Q How much more do you want off
A About gnats Knacker.
 
The ones that always did my head in as a Plumber where
'How's ya pipe?'
a 'Pipe does something for you'
And the worst .....'If a Bricklayer can lay bricks, why can't a Plumber lay Plums?'
Each one delivered a thousand times by a thousand people all thinking they were the first
 
YES KANDOR ALL THE TRADES MEN  IN VARIETY,S OF TRADE S AN SAYING ,
  BUT WHEN YOU FIRST START WORK  THATS WHEN THEY WIND YOU UP , AND
  AND YOU ARE RIGHT WE ALL THINK WE WERE THE FIRST , AND IN TURN WE REGENERAT
  LIKE THE PAINTERS THEY SAY TO THE NEW APPRENTICE ,
  GO AND FETCH ME THE GLASS HAMMER  FOR REPLACING A PANE OF GLASS ,
  OR ASKED CHARLIE THE FORMAN  FOR THE GALLON OF STRIPED PAINT ,
TO DO THE SKIRTING BOARD S ,
 
BEING RIGHT DOES,NT COUNT
UNTIL THE RIGHT PEOPLE KNOW YOU,RE RIGHT .


YOU,RE NEVER A LOSER
UNTIL YOU STOP TRYING .
 
Re Engineering Sayings,

Toolmaker I once worked with would say, "you wouldn't see that going down the road on a number 8 bus," if you/he did a good job of something. Never got it myself.
 
I heard a foreman tell a trainee to go to the stores and ask for a long weight. The storeman, in on the jokes, told the lad to wait there. He stood to one side for ages.
 
Got sent to the drawing stores at the GEC Switchgear once to get a "SHORT CIRCUIT DIAGRAM " & I know many a lad sent to the tool stores for a "BIRMINGHAM SCREWDRIVER" (Hammer by any other name).
ASTON
 
If something was done not quite right but it'd do I've heard the phrase: "A galloping man on horseback wouldn't notice."... similar to shavedfish49's number 8 bus I s'pose. :redface:
 
My hubby still uses the phrase a "job in the town" he also remembers an apprentice being sent for a bag of spirit bubbles!:rolleyes:
 
Egineering Sayings

When i was an appretice toolmaker, many a good scive was to go along with the old old toolmakers who sent you to central stores for a SACK OF SPARKS for the grinder or for a LONG WEIGHT or a BOX OF HALF INCH HOLES many a clip round the ear i got of the chief storekeeper.:p
 
Great memories Bro, nice to see you posting lets have some more!:)
 
An old Foreman of mind at Lucas who was in the Navy in war used the saying for any big order "This ones going to be a Dockyard Job"
 
More Black Country than Brummie, but when something required a heavy thump or a whack with a hammer, the expression that always made me laugh was, "Gie it a cog 'eaver, mate!" I haven't got the faintest idea what a 'cog heaver' was, is or might be.:D

My old man used to tell me I was as "thick as an 'alf-ender".

Bg Gee
 
"How tight should this be Reg?"
"As tight as you can plus half a turn" came the reply.

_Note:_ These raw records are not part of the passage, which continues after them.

-- ==== Sys2Proof/Machine/Idle.lean ====
section
/-!
DEFINITION. Idle.lean: what happens when no command waits: one period of the keel oscillator passes (02 R42; log 6). Beat
counters advance by free numbers of beats (02 R37 to R43), the schedule counters count (14 R413), and control-space
accesses whose earlier writes have been acknowledged are performed (15 R426).
-/
namespace Sys2Proof.Machine

/-- A message in flight crosses the mesh of a die: one between dies those at its two ends, and no mesh between them (01 R24); of any other
the model does not say where it is. -/
def inMesh (k : Keel) (f : Fab) (die : Nat) (m : Msg) : Bool :=
  match crossing k f m with
  | some c => c.2.1 == die || c.2.2 == die
  | none => true

/-- Whether a unit may complete work in beats of a keel period that no access counts: an array in a gap with ballast (06 R187), a mesh
router while a message is on its way in its die's mesh. -/
def worksIdle (k : Keel) (f : Fab) (cls index : Nat) : Bool :=
  if cls = 1 then (tfind f.eng.mx index).any fun a => a.inGap && a.ballast && a.bubble.isNone
  else cls == 3 && f.net.any fun m => inMesh k f (index / classUnits 3) m.2

/-- The counters of one unit over one keel period: ELAPSED by a free number of beats, and WORK by a free part of them where the unit works
beside the accesses and steps that count themselves (log 6). -/
def tickUnit (k : Keel) (f : Fab) (cls index : Nat) : Fab :=
  let n := Config.beats cls index k.time
  let f := beatsUp f cls index n
  if worksIdle k f cls index then
    let n := min n (Config.beats (cls + 8) index k.time)
    if cls = 1 then ballastUp k f index n else worked f cls index n
  else f

/-- `count` units of a class on one die, from die-local index `first`. -/
def tickUnits (k : Keel) (die : Nat) (f : Fab) (cls first count : Nat) : Fab :=
  (List.range count).foldl (fun f i => tickUnit k f cls (classUnits cls * die + first + i)) f

/-- The units of compute domain `x` of a die (17 R465, 02 R46). -/
def tickCompute (k : Keel) (die : Nat) (f : Fab) (x : Nat) : Fab :=
  let f := tickUnits k die f 0 (256 * x) 256
  let f := tickUnits k die f 1 (64 * x) 64
  let f := tickUnits k die f 2 (64 * x) 64
  let f := tickUnits k die f 5 (4 * x) 4
  tickUnits k die f 6 (4 * x) 4

/-- The schedule counter of a die (14 R413): it counts array beats while a compute domain of the die is on and a slot is in force,
and stands at BUDGET. -/
def tickSched (k : Keel) (f : Fab) (die : Nat) : Fab :=
  let d := dieRegs f die
  if d.schedTail then f
  else modDie f die fun d => { d with
    schedBudget := min (slotBudget (schedSlots k) d.schedSlot) (d.schedBudget + Config.beats 7 die k.time) }

/-- One sail die over one keel period. -/
def tickDie (k : Keel) (f : Fab) (die : Nat) : Fab :=
  let on := (List.range 3).filter fun x => domainOn k (computeDom die x)
  let f := on.foldl (fun f x => tickCompute k die f x) f
  let f := if on.isEmpty then f else tickSched k f die
  if domainOn k (memDom die) then tickUnits k die (tickUnits k die f 3 0 3) 4 0 48 else f

/-- Codewords without frame units that a port sends and takes in over one keel period (16 R443; log 6): a free number each way, the sending ones
no more than leave 2,048 unacknowledged. -/
def tickPort (k : Keel) (f : Fab) (port : Nat) : Fab :=
  if !portUp k f port then f
  else
    let p := portOf f port
    let out := min (Config.beats 20 port k.time) (2048 - unacked p p.unitsSent)
    let in_ := Config.beats 21 port k.time
    let f := if out = 0 then f else modPort f port fun p => { p with unitsSent := 10 * (ceilDiv p.unitsSent 10 + out) }
    if in_ = 0 then f else tookIn k f port (10 * (ceilDiv p.rxSeq 10 + in_))

/-! ### Errors that strike check bits (05 R139, R145, 10 R311; log 61) -/

/-- A single-bit error strikes a word of a core's local memory: a second one makes it uncorrectable (05 R139). -/
def upsetLocal (k : Keel) (f : Fab) (n : Nat) : Fab :=
  let w := locKey (n / 2 ^ 19) (n % 2 ^ 19 * 4)
  if !corePresent k (n / 2 ^ 19) || f.mem.badWords.contains w then f
  else onMem f fun m =>
    if m.softWords.contains w then { m with softWords := m.softWords.filter (· != w), badWords := m.badWords ++ [w] }
    else { m with softWords := m.softWords ++ [w] }

/-- The n-th of a list, counted round. -/
def pickOf {α : Type} (xs : List α) (n : Nat) (g : α → α) : List α := xs.mapIdx fun i x => if i = n % xs.length then g x else x

/-- What a parity check of an L2 copy will find. -/
def flawOf (n : Nat) : ParityFind := match n % 3 with | 0 => .dataSector | 1 => .tagOrState | _ => .stateUnreadable

/-- The errors of a keel period. -/
def strike (k : Keel) (f : Fab) : Fab :=
  let f := match Config.upset 0 k.time with
    | some n => upsetLocal k f n
    | none => f
  let f := match Config.upset 1 k.time with
    | some n => onMem f fun m => { m with l1 := pickOf m.l1 (n / 4) fun x => { x with bad := x.bad ||| BitVec.ofNat 4 (2 ^ (n % 4)) } }
    | none => f
  let f := match Config.upset 2 k.time with
    | some n => onMem f fun m => { m with l2 := pickOf m.l2 (n / 3) fun x => { x with flaw := flawOf n } }
    | none => f
  match Config.upset 3 k.time with
  | some n => onMem f fun m => { m with evb := pickOf m.evb n fun x => { x with flaw := true } }
  | none => f

/-- One keel period with no command waiting. While VDD_KEEL is off no time counts. -/
def runIdle (k : Keel) (f : Fab) : Keel × Fab :=
  if k.on then
    let f := (List.range k.sails).foldl (fun f die => tickDie k f die) (strike k (beginFatal k f))
    let f := (List.range 6).foldl (tickPort k) f
    let f := if f.link.state = 1 then onLink f fun l => { l with upTime := l.upTime + 1 } else f
    tendCs { k with time := k.time + 1 } f
  else (k, f)

/-- What step does on an empty queue. -/
def idleStep (s : State) : Out := onBoth s runIdle

end Sys2Proof.Machine
end

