/-- The NVM is in canonical form. -/
def Nvm.wf (n : Nvm) : Bool := cwf Nvm.erased n.cells

/-- The fuses lie within the widths of KEEL_LIFECYCLE, and in OWNED an owner slot that has been written is active (19 R505, R506). -/
def Fuses.legal (f : Fuses) : Prop :=
  f.lifecycle ≤ 3 ∧ f.slots.length ≤ 4 ∧ f.dbgMin ≤ 63 ∧ (f.lifecycle = 2 → f.activeSlot < f.slots.length)

/-- A pending operation of 19 R507 still finds the lifecycle that admitted it. -/
def PendOp.legal (f : Fuses) : PendOp → Prop
  | .takeOwnership _ => f.lifecycle = 1 ∧ f.slots.length < 4
  | .releaseOwnership => f.lifecycle = 2
  | .retire => f.lifecycle = 1 ∨ f.lifecycle = 2

/-- The keel is sound. -/
def Keel.sound (k : Keel) : Prop :=
  k.fuse.legal ∧ (∀ p, k.sec.pend = some p → p.legal k.fuse) ∧ k.nvm.wf = true ∧ k.boot.fails ≤ 3

/-- How fuses may change over time: nothing that was written is ever undone (19 R506, R523; 18 R492). -/
def Fuses.grows (old new : Fuses) : Prop :=
  new.variant = old.variant ∧ new.spares = old.spares ∧ old.slots <+: new.slots ∧ old.dbgMin ≤ new.dbgMin ∧ old.minSvn ≤ new.minSvn ∧
  (old.lifecycle = 0 → new.lifecycle = 0) ∧ (old.lifecycle = 3 → new.lifecycle = 3)

/-! ### What an instruction of a group writes -/

/-- The sub-core issues an instruction of class `c` from the group at `a` in this beat, and `i` is what it finds: the group, its running
path, the word, and the lanes active under the guard (03 R64, R65; 04 R84 to R88). -/
def Issues (s : State) (a : GroupAt) (c : XClass) (i : Iss) : Prop := issueOf s.keel s.fab a (· == c) = .go i

/-- The rows by which a group at a place issues, each with the class of its instructions (04 R100 to R105, R125). -/
def issuingRows (a : GroupAt) : List (XClass × Instr) :=
  [(.ld, .ld a), (.st, .st a), (.ldTr, .ldTr a), (.atomic, .atomic a), (.ldRes, .ldRes a), (.stCond, .stCond a), (.fragLd, .fragLd a),
   (.fragSt, .fragSt a), (.lockAcq, .lockAcq a), (.lockRel, .lockRel a), (.integer, .integerArithmetic a), (.cmp, .cmp a),
   (.pred, .predicateLogic a), (.mov, .mov a), (.movI32, .movI32 a), (.sel, .sel a), (.cvt, .cvt a), (.xlane, .xlane a),
   (.float, .floatArithmetic a), (.sfLookup, .sfLookup a), (.sfAcc, .sfAccumulate a), (.sfNorm, .sfNormalise a), (.sfRead, .sfRowRead a),
   (.sfSacc, .sfStatsAccumulate a), (.sfMean, .sfMean a), (.sfVar, .sfVariance a), (.sfRms, .sfRms a), (.mxIssue, .mxIssue a),
   (.cpIssue, .cpIssue a), (.rtIssue, .rtIssue a), (.fence, .fence a), (.cntSig, .cntSig a), (.cntCwait, .cntCwait a), (.cntOwait, .cntOwait a),
   (.cntSet, .cntSet a), (.cntRd, .cntRd a), (.barBlk, .barBlk a), (.nop, .nop a), (.br, .br a), (.brJoin, .brJoin a), (.brInd, .brInd a),
   (.call, .call a), (.exit, .exit a), (.rdSrc, .rdSrc a)]
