/-- The sail die that a command names by an operand of its own: a die, a core, a cluster, a rail, an LPDDR6 channel, a DRAM die or a
power domain of it (01 R17 to R20, 17 R465). -/
def Instr.die? : Instr → Option Nat
  | .integerArithmetic g => some (g.core / 192)
  | .cmp g => some (g.core / 192)
  | .predicateLogic g => some (g.core / 192)
  | .mov g => some (g.core / 192)
  | .movI32 g => some (g.core / 192)
  | .sel g => some (g.core / 192)
  | .cvt g => some (g.core / 192)
  | .xlane g => some (g.core / 192)
  | .floatArithmetic g => some (g.core / 192)
  | .sfLookup g => some (g.core / 192)
  | .sfAccumulate g => some (g.core / 192)
  | .sfNormalise g => some (g.core / 192)
  | .sfRowRead g => some (g.core / 192)
  | .sfStatsAccumulate g => some (g.core / 192)
  | .sfMean g => some (g.core / 192)
  | .sfVariance g => some (g.core / 192)
  | .sfRms g => some (g.core / 192)
  | .ld g => some (g.core / 192)
  | .loadComplete _ => none
  | .st g => some (g.core / 192)
  | .ldTr g => some (g.core / 192)
  | .atomic g => some (g.core / 192)
  | .ldRes g => some (g.core / 192)
  | .stCond g => some (g.core / 192)
  | .fragLd g => some (g.core / 192)
  | .fragSt g => some (g.core / 192)
  | .lockAcq g => some (g.core / 192)
  | .lockRetryTimeout g _ => some (g.core / 192)
  | .lockRel g => some (g.core / 192)
  | .mxIssue g => some (g.core / 192)
  | .cpIssue g => some (g.core / 192)
  | .rtIssue g => some (g.core / 192)
  | .descriptorCaptureComplete _ => none
  | .fence g => some (g.core / 192)
  | .cntSig g => some (g.core / 192)
  | .cntCwait g => some (g.core / 192)
  | .cntOwait g => some (g.core / 192)
  | .cntSet g => some (g.core / 192)
  | .cntRd g => some (g.core / 192)
  | .barBlk g => some (g.core / 192)
  | .nop g => some (g.core / 192)
  | .br g => some (g.core / 192)
  | .brJoin g => some (g.core / 192)
  | .brInd g => some (g.core / 192)
  | .call g => some (g.core / 192)
  | .exit g => some (g.core / 192)
  | .rdSrc g => some (g.core / 192)
  | .blockResident core => some (core / 192)
  | .storeBufferEntryTimeout core _ _ => some (core / 192)
  | .storeAck _ => none
  | .parkDrainComplete g => some (g.core / 192)
  | .replay _ die _ => some die
  | .kill _ die _ => some die
  | .blockKillComplete core _ => some (core / 192)
  | .snap _ die _ => some die
  | .snapshotComplete die => some die
  | .matrixDescriptorAccept core => some (core / 192)
  | .tileDecodeComplete core => some (core / 192)
  | .foldStepEnd core => some (core / 192)
  | .gapLenExpiry core => some (core / 192)
  | .ballastRampStep core => some (core / 192)
  | .shapeChangeBubbleEnd core => some (core / 192)
  | .matrixComplete core => some (core / 192)
  | .copyDescriptorAccept cluster => some (cluster / 12)
  | .copyStepEnd cluster => some (cluster / 12)
  | .copyWriteAck _ => none
  | .routeDescriptorAccept cluster => some (cluster / 12)
  | .routingStepEnd cluster => some (cluster / 12)
  | .gatherComplete cluster _ => some (cluster / 12)
  | .routingComplete cluster => some (cluster / 12)
  | .counterOpArrival _ => none
  | .waitRequestArrival _ => none
  | .waitReleaseArrival _ => none
  | .pairPartnerReport _ => none
  | .homeReadRequest _ _ => none
  | .homeOwnershipRequest _ _ => none
  | .homeWriteBack _ => none
  | .homeCleanEviction _ => none
  | .forwardedRequest _ => none
  | .forwardNotify _ => none
  | .invalidation _ => none
  | .invalidationAck _ => none
  | .uncachedAgentRead _ _ => none
  | .uncachedAgentWrite _ => none
  | .homeAtomic _ => none
  | .farAtomic _ => none
  | .l2Fill _ _ => none
  | .writeBackAck _ => none
  | .reservationHoldExpiry die _ => some die
  | .memoryRead _ _ => none
  | .patrolScrub _ _ => none
  | .lpddrDriftCompensation ch => some (ch / 8)
  | .lpddrOnlineRetrain ch => some (ch / 8)
  | .lpddrRetrainComplete ch _ => some (ch / 8)
  | .lpddrTemperatureRead ch _ => some (ch / 8)
  | .lpddrProbeComplete _ => none
  | .lpddrTrainingComplete ch _ => some (ch / 8)
  | .doorbellRing _ _ _ _ => none
  | .tailReadData _ => none
  | .commandReadData _ => none
  | .commandStart _ _ => none
  | .commandRetire _ _ => none
  | .eventRecordAck _ => none
  | .launch _ _ => none
  | .copy _ _ => none
  | .matrix _ _ => none
  | .route _ _ => none
  | .counterSignal _ _ => none
  | .counterDecrement _ _ => none
  | .counterSet _ _ => none
  | .counterReset _ _ => none
  | .counterRead _ _ => none
  | .markCmd _ _ => none
  | .objCreate _ _ => none
  | .objChange _ _ => none
  | .objRetain _ _ => none
  | .objRelease _ _ => none
  | .cntAlloc _ _ => none
  | .cntMap _ _ => none
  | .cntPair _ _ => none
  | .cntRelease _ _ => none
  | .fenceCreate _ _ => none
  | .fenceFail _ _ => none
  | .fenceRelease _ _ => none
  | .ctxCreate _ _ => none
  | .ctxDestroy _ _ => none
  | .contextTeardownComplete _ => none
  | .queueCreate _ _ => none
  | .queueDestroy _ _ => none
  | .partReset _ _ => none
  | .partitionResetComplete _ => none
  | .epochAdvance unit => some unit.die
  | .sftGo _ die _ => some die
  | .sftImageChecked die => some die
  | .sftPinsCleared die => some die
  | .flagScanStart _ die _ => some die
  | .flagScanComplete die => some die
  | .flagSetClear _ die _ => some die
  | .flagClearAll _ die _ => some die
  | .l2LockApply _ die _ => some die
  | .l2CleanRange _ die _ => some die
  | .l2InvalidateRange _ die _ => some die
  | .l2CleanInvalidateRange _ die _ => some die
  | .l2CleanSetWay _ die _ => some die
  | .l2InvalidateSetWay _ die _ => some die
  | .l2CleanInvalidateSetWay _ die _ => some die
  | .l2MaintenanceComplete die _ => some die
  | .frameInEdge => none
  | .frameDoorbell _ _ => none
  | .frameEvent _ => none
  | .slotFrameStart die => some die
  | .slotBudgetExpiry die => some die
  | .csRd _ _ => none
  | .csWr _ _ => none
  | .dmaRd _ _ => none
  | .dmaWr _ _ => none
  | .dmaWrp _ _ => none
  | .dmaAtom _ _ => none
  | .coRds _ _ => none
  | .coOwn _ _ => none
  | .coWb _ _ => none
  | .coEvict _ _ => none
  | .snpRsp _ _ => none
  | .memRdata _ _ => none
  | .memWcmp _ _ => none
  | .tetherResponseTimeout => none
  | .probeAnswer _ _ => none
  | .probeTimeout => none
  | .mboxAck => none
  | .quiesce => none
  | .quiesceDone => none
  | .modulesDown _ => none
  | .linkTrainingComplete _ _ => none
  | .adapterRetryThreshold _ => none
  | .sidebandRetrainRequest _ => none
  | .linkRetrain _ _ => none
  | .retrainComplete _ _ _ => none
  | .glinenWr _ _ => none
  | .glinenRd _ _ => none
  | .glinenAtom _ _ => none
  | .glinenSig _ _ => none
  | .xwr _ _ => none
  | .xend _ _ => none
  | .transferComplete _ _ _ => none
  | .glinenFrame _ _ => none
  | .linkctl _ _ => none
  | .wack _ _ => none
  | .rdata _ _ => none
  | .sigack _ _ => none
  | .xack _ _ => none
  | .codewordUncorrectable _ => none
  | .portRetrainTrigger _ => none
  | .laneLockLost _ _ => none
  | .portRetrainComplete _ _ => none
  | .portTrain _ _ _ => none
  | .portTrainingComplete _ _ => none
  | .routeTimeout _ => none
  | .frameAgeExpiry _ _ => none
  | .routeEnable _ _ _ => none
  | .avsbusSample _ => none
  | .pmbusSample _ => none
  | .voltageStep rail _ => some rail
  | .estimatorUpdate _ => none
  | .powerLimitTimeout => none
  | .levelSlopeStep die _ => some die
  | .droopTrip die _ => some die
  | .droopCutEnd die _ => some die
  | .temperatureSample _ => none
  | .dramOvertempExpiry dram => some (dram / 6)
  | .coolantOkFall => none
  | .stopComplete => none
  | .coolantOkRise => none
  | .powerGoodRise _ => none
  | .powerGoodFall _ => none
  | .powerGoodTimeout _ => none
  | .vddKeelLoss => none
  | .retentionEnter _ _ => none
  | .retentionEntered => none
  | .retentionExit _ _ => none
  | .retentionExitComplete => none
  | .resetNRise => none
  | .resetNFall => none
  | .nvmImageRead _ => none
  | .bridgeTestComplete _ => none
  | .domainOn d => if d < 4 then none else some ((d - 4) / 4)
  | .partitionScrubComplete _ => none
  | .startRetryTimer => none
  | .startTimeout => none
  | .getStatus _ => none
  | .nvmErase _ => none
  | .nvmWrite _ => none
  | .nvmRead _ => none
  | .nvmVerify _ => none
  | .nvmOperationComplete => none
  | .restart _ => none
  | .commitSvn _ => none
  | .challenge _ => none
  | .stage _ => none
  | .takeOwnership _ => none
  | .releaseOwnership _ => none
  | .retire _ => none
  | .raiseDbgSvn _ => none
  | .getCert _ => none
  | .dbgChallenge _ _ => none
  | .dbgOpen _ _ => none
  | .deviceSessionScrubComplete => none
  | .tetherZeroAck _ => none
  | .tetherZeroTimeout => none
  | .dbgClose _ _ => none
  | .closeDevice _ _ => none
  | .dbgQuiesce _ _ => none
  | .partitionQuiesced _ => none
  | .dbgResume _ _ => none
  | .attGo _ _ => none
  | .attReportDone _ => none
  | .entdaa _ => none
  | .setdasa _ => none
  | .setnewda _ => none
  | .rstdaa => none
  | .enec _ => none
  | .disec _ => none
  | .getpid => none
  | .getbcr => none
  | .getdcr => none
  | .getstatus => none
  | .getmwl => none
  | .getmrl => none
  | .i3cPrivateWrite _ => none
  | .registerWrite _ _ _ _ => none
  | .vddKeelBringUp => none
  | .driftCompensationComplete ch => some (ch / 8)
  | .creditReturn _ _ _ => none
  | .openChecksComplete => none

end Sys2Proof
end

"We'd better go home now it's getting dark over Bill's mother's"

"That's better than a job in the town"

When I was a youngster in the motor trade and was having difficulty in fixing something my boss would say "Just imagine you are staring at an engine in a tank in the middle of the African desert and Rommel is going to appear from behind a sand dune in two hours time, you'll fix it"

Recalling his time as a tank mechanic with the desert rats.
 
I would send an apprentice for a B.s..rd file, the ones who thought they knew it all would refuse, i would insist with colourful words and the would come back with one looking sheepish, Micrometer Blue used for a number of purposes, it was known as Blue Unction it got all over your fingers!. Some would ask for a movable spanner they would be handed a ring spanner the answer was " no one i can make fit the nut.", that spanner is movable, what you should have asked for was an adjustable spanner, " idiot!!". "Pudding Week" you tried to earn as much as you could before your holidays,Coventry workers called it "Bull Week".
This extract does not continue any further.